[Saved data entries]
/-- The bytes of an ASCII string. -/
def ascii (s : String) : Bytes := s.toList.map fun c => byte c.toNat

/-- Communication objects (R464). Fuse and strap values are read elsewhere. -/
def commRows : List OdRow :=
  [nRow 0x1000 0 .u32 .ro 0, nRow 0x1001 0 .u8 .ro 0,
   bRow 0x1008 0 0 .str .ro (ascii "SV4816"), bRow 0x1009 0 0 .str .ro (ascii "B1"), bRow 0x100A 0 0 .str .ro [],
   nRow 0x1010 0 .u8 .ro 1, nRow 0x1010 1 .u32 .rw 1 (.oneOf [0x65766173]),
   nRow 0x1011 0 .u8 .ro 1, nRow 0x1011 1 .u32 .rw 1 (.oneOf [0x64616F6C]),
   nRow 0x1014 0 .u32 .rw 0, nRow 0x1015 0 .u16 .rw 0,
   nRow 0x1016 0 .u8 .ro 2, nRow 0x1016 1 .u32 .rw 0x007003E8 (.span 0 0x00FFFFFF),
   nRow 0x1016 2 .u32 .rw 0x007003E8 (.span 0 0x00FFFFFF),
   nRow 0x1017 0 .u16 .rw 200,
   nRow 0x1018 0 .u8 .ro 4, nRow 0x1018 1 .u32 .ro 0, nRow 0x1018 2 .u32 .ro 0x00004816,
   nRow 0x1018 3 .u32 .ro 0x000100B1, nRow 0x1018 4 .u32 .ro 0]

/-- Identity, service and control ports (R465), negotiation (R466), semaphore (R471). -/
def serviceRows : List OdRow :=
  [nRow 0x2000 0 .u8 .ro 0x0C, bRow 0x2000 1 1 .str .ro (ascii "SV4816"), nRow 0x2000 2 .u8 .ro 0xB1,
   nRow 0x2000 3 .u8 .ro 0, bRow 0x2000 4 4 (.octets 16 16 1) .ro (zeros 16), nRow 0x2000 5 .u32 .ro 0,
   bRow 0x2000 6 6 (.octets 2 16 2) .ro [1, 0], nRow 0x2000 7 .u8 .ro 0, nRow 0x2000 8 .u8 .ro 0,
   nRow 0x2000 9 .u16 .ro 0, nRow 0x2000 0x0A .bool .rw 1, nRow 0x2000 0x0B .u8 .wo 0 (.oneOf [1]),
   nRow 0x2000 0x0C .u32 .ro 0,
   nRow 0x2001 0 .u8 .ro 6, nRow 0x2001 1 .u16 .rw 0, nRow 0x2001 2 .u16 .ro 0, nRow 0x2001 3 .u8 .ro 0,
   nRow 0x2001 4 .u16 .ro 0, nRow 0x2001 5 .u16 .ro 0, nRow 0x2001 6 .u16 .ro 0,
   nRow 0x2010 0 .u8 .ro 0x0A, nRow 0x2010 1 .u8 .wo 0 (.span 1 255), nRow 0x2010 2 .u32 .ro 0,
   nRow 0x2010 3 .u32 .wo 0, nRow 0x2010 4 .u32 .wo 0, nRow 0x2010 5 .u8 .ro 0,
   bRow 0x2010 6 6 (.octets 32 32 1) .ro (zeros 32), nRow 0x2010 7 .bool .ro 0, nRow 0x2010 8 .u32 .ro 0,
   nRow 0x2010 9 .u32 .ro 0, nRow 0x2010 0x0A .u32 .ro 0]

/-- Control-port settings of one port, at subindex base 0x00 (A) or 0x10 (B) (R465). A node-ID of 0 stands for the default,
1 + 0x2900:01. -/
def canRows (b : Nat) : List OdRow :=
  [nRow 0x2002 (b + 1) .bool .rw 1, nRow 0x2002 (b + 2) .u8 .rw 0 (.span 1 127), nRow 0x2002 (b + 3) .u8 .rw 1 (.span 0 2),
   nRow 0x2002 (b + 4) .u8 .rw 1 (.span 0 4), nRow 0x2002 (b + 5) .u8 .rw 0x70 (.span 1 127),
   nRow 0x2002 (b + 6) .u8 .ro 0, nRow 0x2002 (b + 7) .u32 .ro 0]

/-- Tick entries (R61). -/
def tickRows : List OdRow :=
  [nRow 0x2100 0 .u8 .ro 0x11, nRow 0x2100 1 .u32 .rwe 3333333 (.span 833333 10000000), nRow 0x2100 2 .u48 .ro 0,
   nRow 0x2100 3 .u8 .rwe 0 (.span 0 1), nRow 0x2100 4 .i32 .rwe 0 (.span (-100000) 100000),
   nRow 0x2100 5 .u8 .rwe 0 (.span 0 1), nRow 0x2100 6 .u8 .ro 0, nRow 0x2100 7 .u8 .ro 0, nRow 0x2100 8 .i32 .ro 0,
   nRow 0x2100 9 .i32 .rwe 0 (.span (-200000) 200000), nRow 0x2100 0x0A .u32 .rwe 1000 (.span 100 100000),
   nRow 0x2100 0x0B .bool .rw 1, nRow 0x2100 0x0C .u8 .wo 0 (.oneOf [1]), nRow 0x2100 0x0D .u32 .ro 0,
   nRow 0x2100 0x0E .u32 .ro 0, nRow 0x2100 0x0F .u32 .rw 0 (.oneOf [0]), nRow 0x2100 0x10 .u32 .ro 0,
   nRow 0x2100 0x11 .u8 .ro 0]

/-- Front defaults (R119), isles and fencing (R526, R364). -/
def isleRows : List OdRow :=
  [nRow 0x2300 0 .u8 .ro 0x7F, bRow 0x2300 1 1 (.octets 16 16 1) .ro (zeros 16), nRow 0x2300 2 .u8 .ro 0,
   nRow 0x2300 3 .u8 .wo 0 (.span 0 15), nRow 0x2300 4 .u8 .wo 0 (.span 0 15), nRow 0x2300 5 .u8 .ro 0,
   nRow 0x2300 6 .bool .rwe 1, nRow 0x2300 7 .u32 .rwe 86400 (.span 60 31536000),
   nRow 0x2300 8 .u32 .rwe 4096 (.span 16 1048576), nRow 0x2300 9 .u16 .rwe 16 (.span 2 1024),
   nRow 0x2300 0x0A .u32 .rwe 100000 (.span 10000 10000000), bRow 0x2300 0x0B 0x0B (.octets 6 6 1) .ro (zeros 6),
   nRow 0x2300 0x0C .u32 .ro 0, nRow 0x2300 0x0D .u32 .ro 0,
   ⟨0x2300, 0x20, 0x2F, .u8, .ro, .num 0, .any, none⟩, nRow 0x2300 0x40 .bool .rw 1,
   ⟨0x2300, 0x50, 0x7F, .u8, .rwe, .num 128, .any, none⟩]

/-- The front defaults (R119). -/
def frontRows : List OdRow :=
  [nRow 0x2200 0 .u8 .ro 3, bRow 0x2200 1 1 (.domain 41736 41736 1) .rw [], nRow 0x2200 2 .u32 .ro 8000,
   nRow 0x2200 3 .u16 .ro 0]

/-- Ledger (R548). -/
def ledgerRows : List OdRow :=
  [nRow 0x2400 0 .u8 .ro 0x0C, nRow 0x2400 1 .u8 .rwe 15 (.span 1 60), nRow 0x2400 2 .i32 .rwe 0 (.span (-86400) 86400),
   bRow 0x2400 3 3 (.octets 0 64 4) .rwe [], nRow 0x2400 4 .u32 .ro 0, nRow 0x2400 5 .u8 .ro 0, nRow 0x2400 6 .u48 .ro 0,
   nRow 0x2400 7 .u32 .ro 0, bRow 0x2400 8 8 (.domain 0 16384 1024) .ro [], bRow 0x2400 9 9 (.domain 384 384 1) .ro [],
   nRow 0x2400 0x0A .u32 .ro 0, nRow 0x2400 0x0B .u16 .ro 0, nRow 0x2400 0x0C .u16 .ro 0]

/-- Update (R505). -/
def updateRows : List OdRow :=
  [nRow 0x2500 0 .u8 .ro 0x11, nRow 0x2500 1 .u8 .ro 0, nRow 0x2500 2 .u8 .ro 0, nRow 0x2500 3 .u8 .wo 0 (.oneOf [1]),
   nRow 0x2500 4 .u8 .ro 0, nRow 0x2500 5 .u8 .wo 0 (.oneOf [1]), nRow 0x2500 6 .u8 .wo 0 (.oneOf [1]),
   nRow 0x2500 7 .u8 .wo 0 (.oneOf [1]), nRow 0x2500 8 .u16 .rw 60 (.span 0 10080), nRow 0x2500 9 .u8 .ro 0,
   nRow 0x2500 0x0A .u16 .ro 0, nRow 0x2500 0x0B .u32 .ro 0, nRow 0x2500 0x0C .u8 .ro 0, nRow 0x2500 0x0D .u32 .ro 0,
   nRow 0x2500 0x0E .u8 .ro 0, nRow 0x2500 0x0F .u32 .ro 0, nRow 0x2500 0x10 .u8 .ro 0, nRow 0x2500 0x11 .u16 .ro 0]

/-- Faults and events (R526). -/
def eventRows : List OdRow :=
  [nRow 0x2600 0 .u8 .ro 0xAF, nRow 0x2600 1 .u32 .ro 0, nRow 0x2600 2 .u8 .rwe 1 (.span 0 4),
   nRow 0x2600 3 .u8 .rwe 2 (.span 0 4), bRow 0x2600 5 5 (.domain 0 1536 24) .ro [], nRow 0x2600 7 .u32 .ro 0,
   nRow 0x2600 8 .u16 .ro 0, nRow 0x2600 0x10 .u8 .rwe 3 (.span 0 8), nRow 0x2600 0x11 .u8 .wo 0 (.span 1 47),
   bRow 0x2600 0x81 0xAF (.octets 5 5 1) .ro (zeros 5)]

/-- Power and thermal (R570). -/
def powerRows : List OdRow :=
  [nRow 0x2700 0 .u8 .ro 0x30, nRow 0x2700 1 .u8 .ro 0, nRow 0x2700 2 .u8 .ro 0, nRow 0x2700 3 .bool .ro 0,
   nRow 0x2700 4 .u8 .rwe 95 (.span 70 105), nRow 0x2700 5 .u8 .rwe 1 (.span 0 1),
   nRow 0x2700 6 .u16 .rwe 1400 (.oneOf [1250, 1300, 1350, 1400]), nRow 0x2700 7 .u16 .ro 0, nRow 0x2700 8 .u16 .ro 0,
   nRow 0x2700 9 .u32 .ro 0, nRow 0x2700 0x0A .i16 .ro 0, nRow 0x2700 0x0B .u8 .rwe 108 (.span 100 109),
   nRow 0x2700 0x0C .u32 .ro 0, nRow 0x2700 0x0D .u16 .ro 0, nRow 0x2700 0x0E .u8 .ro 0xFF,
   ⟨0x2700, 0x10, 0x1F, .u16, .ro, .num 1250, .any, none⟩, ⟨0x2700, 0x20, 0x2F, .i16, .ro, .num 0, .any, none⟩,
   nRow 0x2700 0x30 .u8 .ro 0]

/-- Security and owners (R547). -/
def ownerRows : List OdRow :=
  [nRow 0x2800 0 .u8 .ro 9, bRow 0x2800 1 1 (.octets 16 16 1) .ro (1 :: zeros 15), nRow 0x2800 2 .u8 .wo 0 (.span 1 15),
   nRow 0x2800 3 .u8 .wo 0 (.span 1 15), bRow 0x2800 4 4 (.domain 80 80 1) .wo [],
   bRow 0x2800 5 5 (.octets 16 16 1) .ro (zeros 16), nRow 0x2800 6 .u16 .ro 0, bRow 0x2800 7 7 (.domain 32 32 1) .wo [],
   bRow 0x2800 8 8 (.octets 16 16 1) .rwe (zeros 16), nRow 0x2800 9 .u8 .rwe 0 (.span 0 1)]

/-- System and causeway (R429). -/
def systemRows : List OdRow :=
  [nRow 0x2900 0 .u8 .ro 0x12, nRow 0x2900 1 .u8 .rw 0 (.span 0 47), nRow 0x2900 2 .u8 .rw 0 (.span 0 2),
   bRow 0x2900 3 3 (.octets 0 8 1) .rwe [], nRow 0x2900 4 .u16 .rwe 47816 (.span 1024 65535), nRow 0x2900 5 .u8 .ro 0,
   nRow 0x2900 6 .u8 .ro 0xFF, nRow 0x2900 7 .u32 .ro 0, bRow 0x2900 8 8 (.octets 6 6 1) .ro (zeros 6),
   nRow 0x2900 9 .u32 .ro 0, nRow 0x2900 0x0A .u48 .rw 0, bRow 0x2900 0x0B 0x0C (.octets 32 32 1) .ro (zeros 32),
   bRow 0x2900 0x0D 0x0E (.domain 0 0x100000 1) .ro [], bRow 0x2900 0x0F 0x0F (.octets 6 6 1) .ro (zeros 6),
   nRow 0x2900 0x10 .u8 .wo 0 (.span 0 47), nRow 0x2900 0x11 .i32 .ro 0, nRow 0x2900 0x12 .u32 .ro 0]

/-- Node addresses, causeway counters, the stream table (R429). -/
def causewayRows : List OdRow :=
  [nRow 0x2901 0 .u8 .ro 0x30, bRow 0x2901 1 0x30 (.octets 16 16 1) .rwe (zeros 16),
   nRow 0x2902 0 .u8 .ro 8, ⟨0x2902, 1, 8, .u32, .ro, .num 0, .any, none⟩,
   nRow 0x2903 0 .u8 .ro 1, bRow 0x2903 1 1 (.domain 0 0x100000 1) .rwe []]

◆ Directions:
Your task is to copy each line of the data above that holds "defaults".

◆ Response to the exercise:
/-- Front defaults (R119), isles and fencing (R526, R364). -/
/-- The front defaults (R119). -/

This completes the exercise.